*** Opening of DATASET CONTENT ***

/-- Router page (R231). RT_DATA reads the route table and MC_DATA the multicast table. -/
def routerRegs : List RegDesc :=
  [ regROs 0x080 9 8
  , regRW 0x100 [(16, 9), (8, 6), (1, 1), (0, 1)] (8 <<< 8)
  , regRO 0x108
  , regRW 0x110 [(0, 9)]
  , regRW 0x118 [(0, 64)]
  , regRW 0x120 [(0, 12)]
  , regRW 0x128 [(13, 1), (4, 9), (0, 4)]
  , regRO 0x130 ]

/-- Step-commit page (R361); 0x180–0x1D0 reach the context that CS_INDEX names. -/
def commitRegs : List RegDesc :=
  [ regROs 0x080 6 8
  , regRW 0x100 [(32, 8), (0, 32)] ((3 <<< 32) + 10000)
  , regRW 0x108 [(0, 8)]
  , regRW 0x110 [(54, 5), (9, 39)]
  , regRO 0x118
  , regRW 0x120 [(0, 16)]
  , regGs 0x180 1 8 [(0, 32)]
  , regGs 0x188 1 8 [(0, 16)]
  , regRW 0x190 [(48, 13), (36, 12), (24, 12), (16, 8), (1, 1), (0, 1)] 2
  , regRW 0x198 [(32, 18), (0, 18)]
  , regROs 0x1A0 5 8
  , regWO 0x1C8 [(0, 3)]
  , regRO 0x1D0 ]


/-- T tile page (R72, R106). -/
def tTileRegs : List RegDesc :=
  [ regROs 0x080 4 8, regRO 0x100
  , regRW 0x400 [(0, 3)], regW1C 0x408 [(0, 8)], regROs 0x410 4 8 ]

/-- V tile page (R72, R106). -/
def vTileRegs : List RegDesc :=
  [ regROs 0x080 5 8, regRO 0x100, regRW 0x108 [(0, 1)]
  , regRW 0x400 [(0, 3)], regW1C 0x408 [(0, 8)], regROs 0x410 4 8 ]

/-- S tile page (R106, R107). -/
def sTileRegs : List RegDesc :=
  [ regROs 0x080 5 8, regRO 0x100, regRW 0x108 [(0, 1)]
  , regRWs 0x140 4 0x20 [(0, 2)] 1, regROs 0x148 4 0x20, regROs 0x150 4 0x20 ]

/-- The binding's fields (R111): LAND_BASE, VALID, LAND_EN, OUT_CFG, CONTEXT, TRIG_Q. -/
def bindFields : List (Nat × Nat) := [(48, 15), (31, 1), (30, 1), (27, 3), (16, 8), (8, 8)]

/-- Fields of the eight registers of a steering entry (R125); the last two are reserved. -/
def steerRegs (base : Nat) (ro : Bool) : List RegDesc :=
  (List.range 8).flatMap (fun u =>
    let b := base + 0x40 * u
    let f (off : Nat) (fs : List (Nat × Nat)) : RegDesc :=
      if ro then regRO off else regRW off fs
    [ f b [(61, 3), (59, 2), (58, 1), (32, 16), (24, 8)]
    , f (b + 8) [(0, 40)]
    , f (b + 0x10) [(0, 40)], f (b + 0x18) [(0, 40)], f (b + 0x20) [(0, 40)], f (b + 0x28) [(0, 40)] ])

/-- Slot registers (R140): eight record registers and the binding. -/
def slotRegs (base : Nat) (ro : Bool) : List RegDesc :=
  (List.range 8).flatMap (fun n =>
    let b := base + 0x80 * n
    if ro then [regROs b 9 8]
    else [regRWs b 8 8 [(0, 64)], regRW (b + 0x40) bindFields])

/-- Dataflow page (R140), by tile type. -/
def dataflowRegs (t : Nat) : List RegDesc :=
  let common := [ regROs 0x080 7 8, regRO 0x100, regRW 0x120 [(0, 64)] 0x0706050403020100, regROs 0x180 16 8 ]
  let fold :=
    [ regRO 0x108, regRW 0x110 [(8, 6), (0, 7)], regRO 0x118
    , regRWs 0x200 32 8 [(0, 16), (28, 3), (32, 16), (60, 3)], regROs 0x300 32 8 ]
  match tileType t with
  | .t => common ++ fold ++ slotRegs 0x800 false ++ slotRegs 0xC00 true
  | .v => common ++ fold ++ steerRegs 0x400 false ++ steerRegs 0x600 true ++ slotRegs 0x800 false ++ slotRegs 0xC00 true
  | _ => common ++ steerRegs 0x400 false ++ steerRegs 0x600 true

/-- Telemetry sampler page (R138). -/
def samplerRegs : List RegDesc :=
  [ regRW 0x100 [(0, 1)], regRW 0x108 [(19, 29)], regRO 0x110, regRW 0x118 [(0, 16)], regRO 0x120
  , regRW 0x128 [(0, 9)], regRWs 0x800 256 8 [(8, 13), (0, 8)] ]

/-- Memory controller page (R282). -/
def memctlRegs : List RegDesc :=
  [ regROs 0x080 11 8, regRW 0x100 [(8, 8), (4, 4)] (16 <<< 8), regRO 0x108, regRO 0x110 ]

/-- Memory-map page (R283). -/
def memmapRegs : List RegDesc :=
  [ regRO 0x080, regRW 0x100 [(1, 1), (0, 1)] 2, regRO 0x108 ((384 <<< 16) + 192), regRO 0x110
  , regGs 0x118 3 8 [(0, 32)]
  , regGs 0x200 64 0x10 [(31, 1), (0, 18)]
  , regGs 0x208 64 0x10 [(0, 18)] ]


/-- Cluster page (R30, R463). -/
def clusterRegs : List RegDesc :=
  [ regROs 0x080 4 8, regRO 0x100, regRS 0x108 (0xFFFFF <<< 20)
  , regRW 0x110 [(20, 20), (0, 20)], regRW 0x180 [(0, 2)] 3, regRO 0x188 (750 <<< 12), regRO 0x190 ]

/-- Parith port page (R262). -/
def portRegs : List RegDesc :=
  [ regROs 0x080 16 8, regRW 0x100 [(32, 8), (20, 4), (2, 1), (1, 1), (0, 1)] ((32 <<< 32) + (0xF <<< 20))
  , regRO 0x108 0x10, regRO 0x110, regRW 0x118 [(0, 20)] 100000
  , regROs 0x180 3 8, regROs 0x1A0 5 8 ]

*** Close of DATASET CONTENT ***

→ **TASK INSTRUCTIONS**:
The response should be an exact copy of all the records above.

→ **RESULT BELOW**:
/-- Router page (R231). RT_DATA reads the route table and MC_DATA the multicast table. -/
def routerRegs : List RegDesc :=
  [ regROs 0x080 9 8
  , regRW 0x100 [(16, 9), (8, 6), (1, 1), (0, 1)] (8 <<< 8)
  , regRO 0x108
  , regRW 0x110 [(0, 9)]
  , regRW 0x118 [(0, 64)]
  , regRW 0x120 [(0, 12)]
  , regRW 0x128 [(13, 1), (4, 9), (0, 4)]
  , regRO 0x130 ]

/-- Step-commit page (R361); 0x180–0x1D0 reach the context that CS_INDEX names. -/
def commitRegs : List RegDesc :=
  [ regROs 0x080 6 8
  , regRW 0x100 [(32, 8), (0, 32)] ((3 <<< 32) + 10000)
  , regRW 0x108 [(0, 8)]
  , regRW 0x110 [(54, 5), (9, 39)]
  , regRO 0x118
  , regRW 0x120 [(0, 16)]
  , regGs 0x180 1 8 [(0, 32)]
  , regGs 0x188 1 8 [(0, 16)]
  , regRW 0x190 [(48, 13), (36, 12), (24, 12), (16, 8), (1, 1), (0, 1)] 2
  , regRW 0x198 [(32, 18), (0, 18)]
  , regROs 0x1A0 5 8
  , regWO 0x1C8 [(0, 3)]
  , regRO 0x1D0 ]


/-- T tile page (R72, R106). -/
def tTileRegs : List RegDesc :=
  [ regROs 0x080 4 8, regRO 0x100
  , regRW 0x400 [(0, 3)], regW1C 0x408 [(0, 8)], regROs 0x410 4 8 ]

/-- V tile page (R72, R106). -/
def vTileRegs : List RegDesc :=
  [ regROs 0x080 5 8, regRO 0x100, regRW 0x108 [(0, 1)]
  , regRW 0x400 [(0, 3)], regW1C 0x408 [(0, 8)], regROs 0x410 4 8 ]

/-- S tile page (R106, R107). -/
def sTileRegs : List RegDesc :=
  [ regROs 0x080 5 8, regRO 0x100, regRW 0x108 [(0, 1)]
  , regRWs 0x140 4 0x20 [(0, 2)] 1, regROs 0x148 4 0x20, regROs 0x150 4 0x20 ]

/-- The binding's fields (R111): LAND_BASE, VALID, LAND_EN, OUT_CFG, CONTEXT, TRIG_Q. -/
def bindFields : List (Nat × Nat) := [(48, 15), (31, 1), (30, 1), (27, 3), (16, 8), (8, 8)]

/-- Fields of the eight registers of a steering entry (R125); the last two are reserved. -/
def steerRegs (base : Nat) (ro : Bool) : List RegDesc :=
  (List.range 8).flatMap (fun u =>
    let b := base + 0x40 * u
    let f (off : Nat) (fs : List (Nat × Nat)) : RegDesc :=
      if ro then regRO off else regRW off fs
    [ f b [(61, 3), (59, 2), (58, 1), (32, 16), (24, 8)]
    , f (b + 8) [(0, 40)]
    , f (b + 0x10) [(0, 40)], f (b + 0x18) [(0, 40)], f (b + 0x20) [(0, 40)], f (b + 0x28) [(0, 40)] ])

/-- Slot registers (R140): eight record registers and the binding. -/
def slotRegs (base : Nat) (ro : Bool) : List RegDesc :=
  (List.range 8).flatMap (fun n =>
    let b := base + 0x80 * n
    if ro then [regROs b 9 8]
    else [regRWs b 8 8 [(0, 64)], regRW (b + 0x40) bindFields])

/-- Dataflow page (R140), by tile type. -/
def dataflowRegs (t : Nat) : List RegDesc :=
  let common := [ regROs 0x080 7 8, regRO 0x100, regRW 0x120 [(0, 64)] 0x0706050403020100, regROs 0x180 16 8 ]
  let fold :=
    [ regRO 0x108, regRW 0x110 [(8, 6), (0, 7)], regRO 0x118
    , regRWs 0x200 32 8 [(0, 16), (28, 3), (32, 16), (60, 3)], regROs 0x300 32 8 ]
  match tileType t with
  | .t => common ++ fold ++ slotRegs 0x800 false ++ slotRegs 0xC00 true
  | .v => common ++ fold ++ steerRegs 0x400 false ++ steerRegs 0x600 true ++ slotRegs 0x800 false ++ slotRegs 0xC00 true
  | _ => common ++ steerRegs 0x400 false ++ steerRegs 0x600 true

/-- Telemetry sampler page (R138). -/
def samplerRegs : List RegDesc :=
  [ regRW 0x100 [(0, 1)], regRW 0x108 [(19, 29)], regRO 0x110, regRW 0x118 [(0, 16)], regRO 0x120
  , regRW 0x128 [(0, 9)], regRWs 0x800 256 8 [(8, 13), (0, 8)] ]

/-- Memory controller page (R282). -/
def memctlRegs : List RegDesc :=
  [ regROs 0x080 11 8, regRW 0x100 [(8, 8), (4, 4)] (16 <<< 8), regRO 0x108, regRO 0x110 ]

/-- Memory-map page (R283). -/
def memmapRegs : List RegDesc :=
  [ regRO 0x080, regRW 0x100 [(1, 1), (0, 1)] 2, regRO 0x108 ((384 <<< 16) + 192), regRO 0x110
  , regGs 0x118 3 8 [(0, 32)]
  , regGs 0x200 64 0x10 [(31, 1), (0, 18)]
  , regGs 0x208 64 0x10 [(0, 18)] ]


/-- Cluster page (R30, R463). -/
def clusterRegs : List RegDesc :=
  [ regROs 0x080 4 8, regRO 0x100, regRS 0x108 (0xFFFFF <<< 20)
  , regRW 0x110 [(20, 20), (0, 20)], regRW 0x180 [(0, 2)] 3, regRO 0x188 (750 <<< 12), regRO 0x190 ]

/-- Parith port page (R262). -/
def portRegs : List RegDesc :=
  [ regROs 0x080 16 8, regRW 0x100 [(32, 8), (20, 4), (2, 1), (1, 1), (0, 1)] ((32 <<< 32) + (0xF <<< 20))
  , regRO 0x108 0x10, regRO 0x110, regRW 0x118 [(0, 20)] 100000
  , regROs 0x180 3 8, regROs 0x1A0 5 8 ]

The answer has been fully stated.